== EXERCISE ==
Give again every line from the one with "match ps with" through the last line of the data, exactly, and leave out the lines before it.

********

/-- The release record of a frame that leaves its group: 1 released, 2 dropped AON, 3 full, 4 bad (R537), behind a base record where
SIGNED mode asks for one. -/
def erRecord (g kind : Nat) (x : RelFrame) (s : State) : State :=
  let f := x.frame
  let d := s.servedAt x.rg
  let dec := decide (kind ≤ 2)
  let body := record 32
    [(0, le 1 kind), (1, le 1 g), (2, le 1 f.src),
     (3, le 1 (b2n (decide (x.nLate ≠ 0)) + 2 * b2n x.partly + 4 * f.domIn + (if dec then 8 * d else 0) + 16 * b2n x.invalid +
        64 * b2n (s.isF (Reg.erGCfgAon g)))),
     (4, le 4 (if dec then x.fseq else 0xFFFFFFFF)), (8, le 6 (cs48 (s.timeAt f.domIn f.tIn))),
     (14, if dec then le 6 (cs48 (s.timeAt d x.rg)) else []), (20, le 6 x.sent), (26, le 2 f.stepIn),
     (28, if dec then le 2 (s.stepcAt d x.rg) else []), (30, le 1 f.qcIn), (31, le 1 (sat 0xFF x.nLate))]
  let nsIn := (s.timeAt f.domIn f.tIn).toNat / 2 ^ 16
  let nss := if dec then [nsIn, (s.timeAt d x.rg).toNat / 2 ^ 16] else [nsIn]
  let outs := s.isF (Reg.erGCfgEvidence g) || s.isF (Reg.erGCfgRec g)
  let s := if outs && needsBase 3 (3 * 256 + g) nss s then
      let base := record 32 [(0, le 1 5), (1, le 1 g), (2, le 1 0xFF), (3, le 1 (8 * f.domIn + 32)), (8, ftBytes (s.timeAt f.domIn f.tIn)),
        (28, le 2 f.stepIn)]
      noteBase (3 * 256 + g) nsIn (erPut g f.tIn base [nsIn] s)
    else s
  erPut g f.tIn body nss s

/-! ### Storage -/

/-- Cells for a stored frame up to `n`, or none where the partition has too few free (R524). -/
def erTake (g : Nat) (f : Frame) (n : Nat) (s : State) : Option (Frame × State) :=
  let more := n - f.cells.length
  if s.getF (Reg.fmPartRgGranules g) * 256 < erInUse g s + more then none
  else
    let a := allocate more 65536 (holdUsed s) s
    some ({ f with cells := f.cells ++ a.1 }, writeCells 2 2 a.1 (writeCells 1 4 a.1 a.2))

/-- A held frame goes, with its record (R537). -/
def erEnd (g kind : Nat) (x : RelFrame) (s : State) : State :=
  let s := s.setRg g { s.rg g with held := (s.rg g).held.erase x }
  showRelease g (erRecord g kind x s)

/-- A frame is discarded for a full partition or a bad end (R524). -/
def erDiscard (g kind : Nat) (x : RelFrame) (s : State) : State :=
  let s := count (erCtr g (if kind = 3 then 6 else 7)) 1 s
  let s := if kind = 3 then
      let n := (s.rg g).full.note s.dtt
      let s := s.setRg g { s.rg g with full := n.2.2 }
      if n.2.1 then raiseEv 115 1 0x0C14 [(20, le 1 g), (24, le 4 n.1)] s else s
    else s
  erEnd g kind x s

/-- A frame enters group `g` at its head decision (R523, R524), or is discarded; the answer says whether it is held. -/
def erEnter (g : Nat) (f : Frame) (s : State) : Bool × State :=
  if !bit (erInputs g s) f.src then (false, count (srcCtr f.src 18) 1 s)
  else if erState g s ≠ 1 then (false, count (srcCtr f.src 19) 1 s)
  else
    let x : RelFrame := ⟨f, false, 0, 0, [], 0, 0, false, f.inBad⟩
    match erTake g f 1 s with
    | none => (false, erDiscard g 3 x s)
    | some (f', s) => (true, showRelease g (s.setRg g { s.rg g with held := (s.rg g).held ++ [{ x with frame := f' }] }))

/-! ### Admission -/

/-- A copy's occupancy of its port, from its first bit to the end of its FCS and 12 octets, in TK80 units (R530). -/
def occupancy (mode start len : Nat) : Nat × Nat :=
  let a := start - lineUnits mode
  (a, a + (8 + len + 12) * byteUnits mode)

/-- Occupancies of the copies that port `p` still has to send or sends (R530, R534). -/
def scheduled (p : Nat) (s : State) : List (Nat × Nat) :=
  (s.releases.map (fun e => (e.2.held.map (fun x =>
    (x.copies.filter (fun c => c.port = p && !c.done)).map (fun c =>
      occupancy (s.mode p) c.start (vlanEdit x.frame x.frame.vid p (noFcs x.frame.data) s ++ [0, 0, 0, 0]).length))).flatten)).flatten

/-- Whether two occupancies overlap. -/
def overlaps (a b : Nat × Nat) : Bool := decide (a.1 < b.2) && decide (b.1 < a.2)

/-- Bytes of a release copy on a port, FCS included (R535). -/
def erBytes (f : Frame) (p : Nat) (s : State) : Bytes :=
  let d := noFcs f.data
  let v := vlanEdit f f.vid p d s
  if v = d then f.data else v ++ fcsOf v

/-- What the test of R530 finds for a target: 0 passes, 1 link or release, 2 alignment or size, 3 time or overlap. -/
def erTest (f : Frame) (rg p : Nat) (s : State) : Nat :=
  let mode := s.mode p
  let st := (rg : Int) - erLead p s.dtt s
  let len := (erBytes f p s).length
  if !released p s then 1
  else if !s.isF (Reg.erPortAlignAligned p) || (s.swPort p).maxFrame < len then 2
  else if st < (s.now80 + leadUnits mode : Nat) then 3
  else if (scheduled p s).any (fun o => overlaps o (occupancy mode st.toNat len)) then 3
  else 0

/-- The earliest start on the port's grid from `st` on that overlaps no scheduled copy; `n` bounds the copies passed. -/
def erEarliest (mode len p : Nat) : Nat → Nat → State → Nat
  | 0, st, _ => st
  | n + 1, st, s =>
    match (scheduled p s).find? (fun o => overlaps o (occupancy mode st len)) with
    | none => st
    | some o =>
      let b := gridUnits mode
      erEarliest mode len p n (st + (o.2 + lineUnits mode - st + b - 1) / b * b) s

/-- The start of a copy that LATE_SEND sends (R531). -/
def lateStart (f : Frame) (rg p : Nat) (s : State) : Nat :=
  let mode := s.mode p
  let st := (rg : Int) - erLead p s.dtt s
  let need : Int := (s.now80 + leadUnits mode : Nat)
  let b : Int := gridUnits mode
  let st := if need ≤ st then st else st + (need - st + b - 1) / b * b
  erEarliest mode (erBytes f p s).length p ((scheduled p s).length + 1) st.toNat s

/-- A happening counted for an event raised at most once a millisecond. -/
def erLateNote (g : Nat) (s : State) : State :=
  let n := (s.rg g).late.note s.dtt
  let s := s.setRg g { s.rg g with late := n.2.2 }
  if n.2.1 then raiseEv 115 1 0x0C13 [(20, le 1 g), (24, le 4 n.1)] s else s

/-- One target of an admitted frame (R530, R531): its copy, or its count. -/
def erTarget (g : Nat) (x : RelFrame × State) (p : Nat) : RelFrame × State :=
  let f := x.1.frame
  let s := x.2
  let t := erTest f x.1.rg p s
  if t = 0 then
    ({ x.1 with copies := x.1.copies ++ [⟨p, ((x.1.rg : Int) - erLead p s.dtt s).toNat, false, false, false⟩] }, s)
  else if t = 1 then (x.1, count (erCtr g 8) 1 s)
  else if t = 3 ∧ s.isF (Reg.erGCfgLateSend g) then
    ({ x.1 with copies := x.1.copies ++ [⟨p, lateStart f x.1.rg p s, true, false, false⟩], nLate := x.1.nLate + 1, partly := true },
     erLateNote g (count (erCtr g 2) 1 s))
  else ({ x.1 with partly := true }, erLateNote g (count (erCtr g 3) 1 s))

/-- A stored frame's fields replaced in its group. -/
def erReplace (g : Nat) (old new : RelFrame) (s : State) : State :=
  s.setRg g { s.rg g with held := (s.rg g).held.map (fun y => if y = old then new else y) }

/-- With every copy gone, the frame leaves its group (R524, R537). -/
def erFinish (g : Nat) (x : RelFrame) (s : State) : State :=
  if x.copies.all (·.done) then erEnd g 1 x s else showRelease g s

/-- The admission decision at Wh (R530 to R533). -/
def erDecide (g : Nat) (x : RelFrame) (s : State) : State :=
  let f := x.frame
  let b := gridUnits (s.getF (Reg.erGStatusMode g))
  let rg := (f.tIn + s.getF (Reg.erGCfgDelay g) * 51200 + b - 1) / b * b
  let ps := (members (erMembers g s) 48).filter (· ≠ f.src)
  let y := { x with decided := true, fseq := s.getF (Reg.erGFseq g), rg := rg }
  let s := erReplace g x y (s.addWrap (Reg.erGFseq g) 1)
  let downFails := s.isF (Reg.erGCfgDownFails g)
  let failing := ps.filter (fun p => let t := erTest f rg p s; t ≠ 0 && (t ≠ 1 || downFails))
  if s.isF (Reg.erGCfgAon g) && failing ≠ [] then
    let s := ps.foldl (fun s p => if !downFails && erTest f rg p s = 1 then count (erCtr g 8) 1 s else s) s
    let n := (s.rg g).aon.note s.dtt
    let s := count (erCtr g 5) 1 (s.setRg g { s.rg g with aon := n.2.2 })
    let s := if n.2.1 then
        raiseEv 115 1 0x0C12 [(20, le 1 g), (24, le 4 n.1), (28, le 2 (failing.headD 0))] s
      else s
    erEnd g 2 y s
  else
    let r := ps.foldl (erTarget g) (y, s)
    let s := count (erCtr g 0) 1 (erReplace g y r.1 r.2)
    let s := if r.1.partly then count (erCtr g 4) 1 s else s
    erFinish g r.1 s

/-- The end of a frame that group `g` stores (R524, R525, R542): `good` says that it checked good. -/
def erWhole (g : Nat) (f : Frame) (good : Bool) (s : State) : State :=
  match (s.rg g).held.find? (fun x => x.frame.src = f.src && !x.decided) with
  | none => s
  | some x =>
    if !good then erDiscard g 4 x s
    else
      match erTake g x.frame (cellsOf f.data.length) s with
      | none => erDiscard g 3 x s
      | some (f', s) =>
        let y := { x with frame := { f' with data := f.data, whole := true } }
        let s := erReplace g x y s
        if f'.broken then showRelease g (count (srcCtr f.src 38) 1 (s.setRg g { s.rg g with held := (s.rg g).held.erase y }))
        else if f'.holdBad then erDiscard g 4 y s
        else erDecide g y s

/-! ### Sending -/

/-- The scheduled copy that port `p` sends next for group `g`, with its frame. -/
def erNext (g p : Nat) (s : State) : Option (RelFrame × RelCopy) :=
  (s.rg g).held.foldl (fun m x => x.copies.foldl (fun m c =>
    if c.port = p && !c.done && !c.sending then
      match m with
      | none => some (x, c)
      | some y => if c.start < y.2.start then some (x, c) else some y
    else m) m) none

/-- A copy's fields replaced in its frame; the frame leaves with its last copy. -/
def erCopy (g : Nat) (x : RelFrame) (c c' : RelCopy) (more : RelFrame → RelFrame) (s : State) : State :=
  let y := more { x with copies := x.copies.map (fun k => if k = c then c' else k) }
  erFinish g y (erReplace g x y s)

/-- First bit of the next scheduled copy of port `p` (R534). -/
def nextRelease (p : Nat) (s : State) : Option Nat :=
  ((scheduled p s).map (·.1)).foldl (fun m a => match m with | none => some a | some b => some (min a b)) none

/-- Whether port `p` counts as transmitting for R413 (R534): T_GUARD before a copy's first bit until it ends. -/
def releaseGuard (p : Nat) (s : State) : Bool :=
  let g := ((s.swPort p).maxFrame + 20) * byteUnits (s.mode p)
  (scheduled p s).any (fun o => decide (o.1 ≤ s.now80 + g) && decide (s.now80 < o.2))

/-- A scheduled copy whose time has come begins, its frame read (R526, R534, R536): a frame with an uncorrectable data word and no copy begun is discarded
bad; a copy that its port cannot send, or of a frame lost while others leave, is discarded and counted (R619). -/
def erStart (g port : Nat) (s : State) : State :=
  match erNext g port s with
  | none => s
  | some (x, c) =>
    if x.frame.holdBad && x.copies.all (fun k => !k.sending && !k.done) then erDiscard g 4 x s
    else if !released port s || x.frame.broken || x.frame.holdBad || (s.lane port).held || (s.lane port).remoteFault then
      let off : Nat := if x.frame.broken then srcCtr port 38 else if x.frame.holdBad then erCtr g 7 else erCtr g 8
      erCopy g x c { c with done := true } id (count off 1 s)
    else if (spGet none s.sw.tx port).isSome then s
    else
      let s := erReplace g x { x with copies := x.copies.map (fun k => if k = c then { k with sending := true } else k) } s
      let t : TxFrame := ⟨2, Copy.none, 0, g, x.frame, x.fseq, c.start, false, s.dtt, erBytes x.frame port s, decide (txCause port s ≠ 0), s.qc s.served⟩
      takeTokens (port * 9 + 8) t.extra.length { s with sw := { s.sw with tx := spSet none s.sw.tx port (some t) } }

/-- RELEASE_COPY_START: a scheduled copy's first bit has come (R526, R534, R536). -/
def execReleaseCopyStart (g port : Nat) (s : State) : Out :=
  match erNext g port s with
  | none => .next s
  | some n =>
    if s.now80 + 65535 < n.2.start - lineUnits (s.mode port) then .next s else .next (erStart g port (holdRead n.1.frame s))

/-- The release copy that port `p` sends has ended: `ok` when it left whole (R537). -/
def erSent (g p fseq : Nat) (bad ok : Bool) (s : State) : State :=
  match (s.rg g).held.find? (fun x => x.fseq = fseq && x.copies.any (fun c => c.port = p && c.sending && !c.done)) with
  | none => s
  | some x =>
    match x.copies.find? (fun c => c.port = p && c.sending && !c.done) with
    | none => s
    | some c =>
      let s := count (erCtr g 1) (b2n ok) s
      erCopy g x c { c with sending := false, done := true }
        (fun y => { y with sent := if ok && !c.late then maskOf (p :: members y.sent 48) else y.sent, invalid := y.invalid || bad }) s

/-! ### Rows -/

/-- ER_DRAIN_DONE: a DRAINING group whose partition is empty becomes DISABLED (R542). -/
def execErDrainDone (g : Nat) (s : State) : Out :=
  if g < 64 ∧ erState g s = 2 ∧ (s.rg g).held = [] then .next (setErState g 0 s) else .next s

/-- ER_TRIM_APPLY: a port's release lead trim in force now is shown (R527). -/
def execErTrimApply (port : Nat) (s : State) : Out :=
  if port < 48 then
    let r := timedApply (Reg.erTrim port).addr (s.getI (Reg.erTrim port)) s
    .next (r.2.setI (Reg.erTrim port) r.1)
  else .next s

/-! ### Commands -/

def erGroupSetSpec : CmdSpec :=
  { opcode := 0x0C11, lenOk := lenIs 24
    args := fun c s => firstBad
      ([(0, decide (63 < cu c 0 1)), (1, decide (32 ≤ cu c 1 1) || (cbit c 1 0 && cbit c 1 2)),
        (2, decide (7 < cu c 2 1) || (!cbit c 1 4 && cu c 2 1 ≠ 0)), (4, decide (cu c 4 4 < 100 ∨ 50000 < cu c 4 4)),
        (8, cu c 8 6 = 0 || anyInGroup (cu c 8 6) s), (16, cu c 16 6 = 0 || anyInGroup (cu c 16 6) s)] ++
       reserved c 3 1 ++ reserved c 14 2 ++ reserved c 22 2)
    stops := fun c s => firstStop [(erState (cu c 0 1) s ≠ 0, stRefused, 0x0C11)] }

/-- ER_GROUP_SET: flags, ring, delay, inputs and members (R522). -/
def erGroupSetEffect (c : Cmd) (s : State) : State × Reply :=
  let g := cu c 0 1
  let s := ((s.setB (Reg.erGCfgAon g) (cbit c 1 0)).setB (Reg.erGCfgDownFails g) (cbit c 1 1)).setB (Reg.erGCfgLateSend g) (cbit c 1 2)
  let s := (s.setB (Reg.erGCfgEvidence g) (cbit c 1 3)).setB (Reg.erGCfgRec g) (cbit c 1 4)
  let s := (s.setF (Reg.erGCfgRing g) (cu c 2 1)).setF (Reg.erGCfgDelay g) (cu c 4 4)
  let s := (s.setF (Reg.erGIn0 g) (cu c 8 4)).setF (Reg.erGIn1 g) (cu c 12 2)
  ((s.setF (Reg.erGMemb0 g) (cu c 16 4)).setF (Reg.erGMemb1 g) (cu c 20 2), okReply)

/-- ER_GROUP_SET (R522, R544). -/
def execErGroupSet (c : Cmd) (s : State) : Out := runCmd erGroupSetSpec erGroupSetEffect c s

/-- The one mode of the configured members of a group, 0 where they differ, use FEC, run 100GBASE-R, or none is configured (R544). -/
def erMode (g : Nat) (s : State) : Nat :=
  let ps := (members (erMembers g s) 48).filter (fun p => s.mode p ≠ 0)
  match ps with
  | [] => 0
  | p :: r => if s.mode p ≤ 3 ∧ s.fec p = 0 ∧ r.all (fun q => s.mode q = s.mode p && s.fec q = 0) then s.mode p else 0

********

== SOLUTION ==
  match ps with
  | [] => 0
  | p :: r => if s.mode p ≤ 3 ∧ s.fec p = 0 ∧ r.all (fun q => s.mode q = s.mode p && s.fec q = 0) then s.mode p else 0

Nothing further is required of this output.